Soundtrack album by Brian Tyler and Sven Faulconer
- Released: March 10, 2023
- Recorded: 2022–2023
- Genre: Film score
- Length: 95:23
- Label: Paramount Music

Brian Tyler chronology
| Chip 'n Dale: Rescue Rangers (2022) | Scream VI (2023) | The Super Mario Bros. Movie (2023) |

Sven Faulconer chronology
| The Elephant Whisperers (2022) | Scream VI (2023) | Unstable (2023) |

Singles from Scream VI (Music from the Motion Picture)
- "Still Alive" Released: March 3, 2023; "In My Head" Released: March 10, 2023;

= Scream VI (soundtrack) =

Scream VI (Music from the Motion Picture) is the soundtrack to the 2023 film Scream VI, the sixth instalment in the Scream franchise and the sequel to Scream (2022), directed by Matt Bettinelli-Olpin and Tyler Gillett. Featuring musical score composed by Brian Tyler and Sven Faulconer, the score was released by Paramount Music on March 10, 2023, alongside the film. It was preceded by two singles—"Still Alive" performed by Demi Lovato and "In My Head" by Mike Shinoda and Kailee Morgue.

== Development ==
In December 2022, Brian Tyler returned from the predecessor to score music for Scream VI. The following month, Sven Faulconer was hired to co-compose the music with Tyler, thereby marking his first feature composition. Due to the changes made in the writing and creative decisions, especially Neve Campbell's decision to not reprise her role as Sidney Prescott, the score for the film had new themes composed for the film, excluding Marco Beltrami's themes for the previous films.

== Release ==
American singer Demi Lovato performed "Still Alive", which served as the lead single of the soundtrack, and released on March 3, 2023 by Island Records. The accompanying music video was broadcast on the ABC television series Good Morning America. In February 2023, Linkin Park's Mike Shinoda during an interview with KROQ had revealed that he would be releasing a solo song as part of the Scream VI soundtrack.

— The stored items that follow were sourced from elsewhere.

/-- Writes bytes that lie in one 64-byte line; true when the read of a partly written line fails (R217). -/
def State.writeLine (s : State) (id a : Nat) (bs : List Byte) (cls : Nat := 1) : State × Bool :=
  let l := a / 64 * 64
  if bs.length = 64 then
    let s0 := s.lineWrite cls l
    ({ s0.poke a bs with lineKey := mset 0 s0.lineKey (l / 64) id }, false)
  else
    let r := s.readLine cls l
    if r.2 then r
    else
      let c := r.1.lineWrite cls l
      if mget 0 s.lineKey (l / 64) = id then ({ c.poke a bs with ce := c.ce.filter (· != l) }, false)
      else
        let old := s.dramBytes id l 64
        let new := old.take (a - l) ++ bs ++ old.drop (a - l + bs.length)
        ({ c.poke l new with lineKey := mset 0 c.lineKey (l / 64) id }.freshen, false)

/-- Cuts bytes at line borders. -/
def lineChunks : Nat → Nat → List Byte → List (Nat × List Byte)
  | 0, _, _ => []
  | n + 1, a, bs =>
    if bs.isEmpty then []
    else
      let k := 64 - a % 64
      (a, bs.take k) :: lineChunks n (a + k) (bs.drop k)

/-- Writes line by line, up to the first line that fails: the status and the bytes written. -/
def State.writeLines (s : State) (id cls : Nat) : List (Nat × List Byte) → Nat → State × Nat × Nat
  | [], n => (s, 0, n)
  | c :: cs, n =>
    match s.writeLine id c.1 c.2 cls with
    | (s1, true) => (s1, 0x0006, n)
    | (s1, false) => s1.writeLines id cls cs (n + c.2.length)

/-- A write to the DRAM tier under data key k of a partition, in a class: the status, and the bytes written. -/
def State.dramPut (s : State) (p k a : Nat) (bs : List Byte) (cls : Nat := 1) : State × Nat × Nat :=
  if s.keyGone p then (s, 0x0008, 0)
  else s.writeLines (s.keyId p k) cls (lineChunks (bs.length / 64 + 2) a bs) 0
def State.dramWrite (s : State) (p k a : Nat) (bs : List Byte) (cls : Nat := 1) : State × Nat :=
  let r := s.dramPut p k a bs cls
  (r.1, r.2.1)

/-- A write of firmware or of the module's own structures, under partition 0's data key 0 (R219). -/
def State.put0 (s : State) (a : Nat) (bs : List Byte) (cls : Nat := 0) : State := (s.dramWrite 0 0 a bs cls).1
/-- A read of them: the little-endian number, or none where it cannot be read. -/
def State.load0 (s : State) (a n : Nat) (cls : Nat := 0) : State × Option Nat :=
  match s.dramRead 0 0 a n cls with
  | (s1, 0, bs) => (s1, some (leNat bs))
  | (s1, _, _) => (s1, none)

/-! ## Tile memory reached by engines (R20, R90, R92) -/

/-- An engine read of tile SRAM; an uncorrectable word fails the operation, is captured and condemns the
tile (R90, R491). -/
def State.sramRead (s : State) (a n : Nat) : State × Nat × List Byte :=
  match (hits s.ue a n).head? with
  | some w =>
    ((s.raise bTILE (sramTile w) 4 (BitVec.ofNat 32 ((w - sramBase0) % 0x800000))).condemnTile (sramTile w), 0x0006, [])
  | none => (((hits s.ce a n).foldl State.sramCe s).freshen, 0, s.peek a n)

/-- A physical read by an engine, of the DRAM tier in a class. -/
def State.physRead (s : State) (p k a n : Nat) (cls : Nat := 1) : State × Nat × List Byte :=
  if inDram a then s.dramRead p k a n cls else if inSram a then s.sramRead a n else (s, 0x0003, [])

/-- Keeps the prior bytes of a range for readers of a basted message (R313). -/
def State.bast (s : State) (owner a n : Nat) : State :=
  let old := (List.range n).map (fun i => (a + i, mget 0 s.mem (a + i)))
  match s.soft.find? (fun f => f.owner == owner) with
  | some f =>
    let fresh := old.filter (fun c => !f.cells.any (fun d => d.1 == c.1))
    { s with soft := s.soft.map (fun g => if g.owner = owner then { g with cells := g.cells ++ fresh } else g) }
  | none => { s with soft := s.soft ++ [{ owner := owner, grain := 1, cells := old }] }

/-- A write of instruction memory clears the measured mark of every tile it reaches (R461). -/
def State.unmeasure (s : State) (a n : Nat) : State :=
  (List.range ((a % 0x40000 + n + 0x3FFFF) / 0x40000)).foldl (fun s k =>
    s.updTile (imTile a + k) (fun x => { x with measured := none })) s

/-- A physical write by an engine: the status, and the bytes written. A basted write keeps the prior bytes
beside. -/
def State.physPut (s : State) (p k a : Nat) (bs : List Byte) (owner : Option Nat) (cls : Nat := 1) : State × Nat × Nat :=
  let r : State × Nat × Nat :=
    if inDram a then s.dramPut p k a bs cls
    else if inSram a then (s.poke a bs, 0, bs.length)
    else ((s.poke a bs).unmeasure a bs.length, 0, bs.length)
  match owner with
  | none => r
  | some w =>
    let f := (s.bast w a r.2.2).soft
    ({ r.1 with soft := if r.2.2 = 0 then r.1.soft else f }, r.2)
def State.physWrite (s : State) (p k a : Nat) (bs : List Byte) (owner : Option Nat) (cls : Nat := 1) : State × Nat :=
  let r := s.physPut p k a bs owner cls
  (r.1, r.2.1)

/-! ## Translation buffers (R231) -/

def TbEntry.pinned (e : TbEntry) : Bool := e.bits.getLsbD 6
/-- The buffer of a die, least recently used first. -/
def State.tbOf (s : State) (fd1 : Bool) : List TbEntry :=
  s.tb.filterMap (fun x => if x.1 = fd1 then some x.2 else none)
def State.setTb (s : State) (fd1 : Bool) (l : List TbEntry) : State :=
  { s with tb := s.tb.filter (fun x => x.1 != fd1) ++ l.map (fun e => (fd1, e)) }
/-- Whether an entry holds the page of an address. -/
def TbEntry.holds (e : TbEntry) (p va : Nat) : Bool := e.part == p && e.va ≤ va && va < e.va + e.n * e.size
/-- Whether two entries lie in one aligned group of 16 pages. -/
def sameRunGroup (e : TbEntry) (va size : Nat) : Bool :=
  e.size == size && e.va / (16 * size) == va / (16 * size)
/-- Removes the first entry of a kind. -/
def dropFirst (f : TbEntry → Bool) : List TbEntry → List TbEntry
  | [] => []
  | e :: l => if f e then l else e :: dropFirst f l
/-- Puts a page into a buffer: joined to a run it continues, else as a new entry; replacement is least
recently used among unpinned entries, with at most 2,048 pinned. -/
def tbInsert (l : List TbEntry) (e : TbEntry) : List TbEntry :=
  match l.find? (fun x => x.part == e.part && sameRunGroup x e.va e.size && x.bits == e.bits &&
      (x.va + x.n * x.size == e.va && x.pa + x.n * x.size == e.pa ||
       e.va + e.size == x.va && e.pa + e.size == x.pa)) with
  | some x => l.erase x ++ [{ x with va := min x.va e.va, pa := min x.pa e.pa, n := x.n + 1 }]
  | none =>
    let l1 := if e.pinned && 2048 ≤ (l.filter TbEntry.pinned).length then dropFirst TbEntry.pinned l else l
    let l2 := if 8192 ≤ l1.length then
        (if l1.any (fun x => !x.pinned) then dropFirst (fun x => !x.pinned) l1 else l1.drop 1) else l1
    l2 ++ [e]

/-! ## Translation (R229, R230, R233) -/

/-- A translation fault: its address, level, faulting range, reason and the rights needed. -/
structure Flt where
  va : Nat
  level : Nat
  lo : Nat
  size : Nat
  reason : Nat
  acc : Nat
  deriving DecidableEq, Repr

/-- The faulting range of R239: the entry's, or the whole space for reason 0x1. -/
def fltOf (va level reason acc : Nat) : Flt :=
  if reason = 1 then { va := va, level := level, lo := 0, size := 2 ^ 48, reason := 1, acc := acc }
  else { va := va, level := level, lo := va / lvSize level * lvSize level, size := lvSize level,
         reason := reason, acc := acc }

/-- Level of a page size. -/
def sizeLevel (size : Nat) : Nat := if size = lvSize 2 then 2 else if size = lvSize 3 then 3 else 4

/-- The run a holder keeps of a buffer entry. -/
def State.heldOf (s : State) (e : TbEntry) : Held :=
  { va := e.va, n := e.n * e.size, pa := e.pa, bits := e.bits, epoch := (s.part e.part).epoch
    dlog := (s.part e.part).rec_.dlog }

The aforementioned track has been titled "In My Head", and Kailee Morgue was the featured artist in the song, released on March 10, 2023.

A 6-minute score suite composed by Tyler for the film had been released exclusively on Collider on March 9, 2023. Reviewing for that cue, Matt Villei had felt that it "combines somber and haunting strings along with hints of soft percussion and piano that start slow and builds until it becomes loud and frantic before returning to its slow introduction, adding voices and other sounds to build back towards a frenetic section." Tyler and Faulconer's score was released by Paramount Music on March 10, 2023.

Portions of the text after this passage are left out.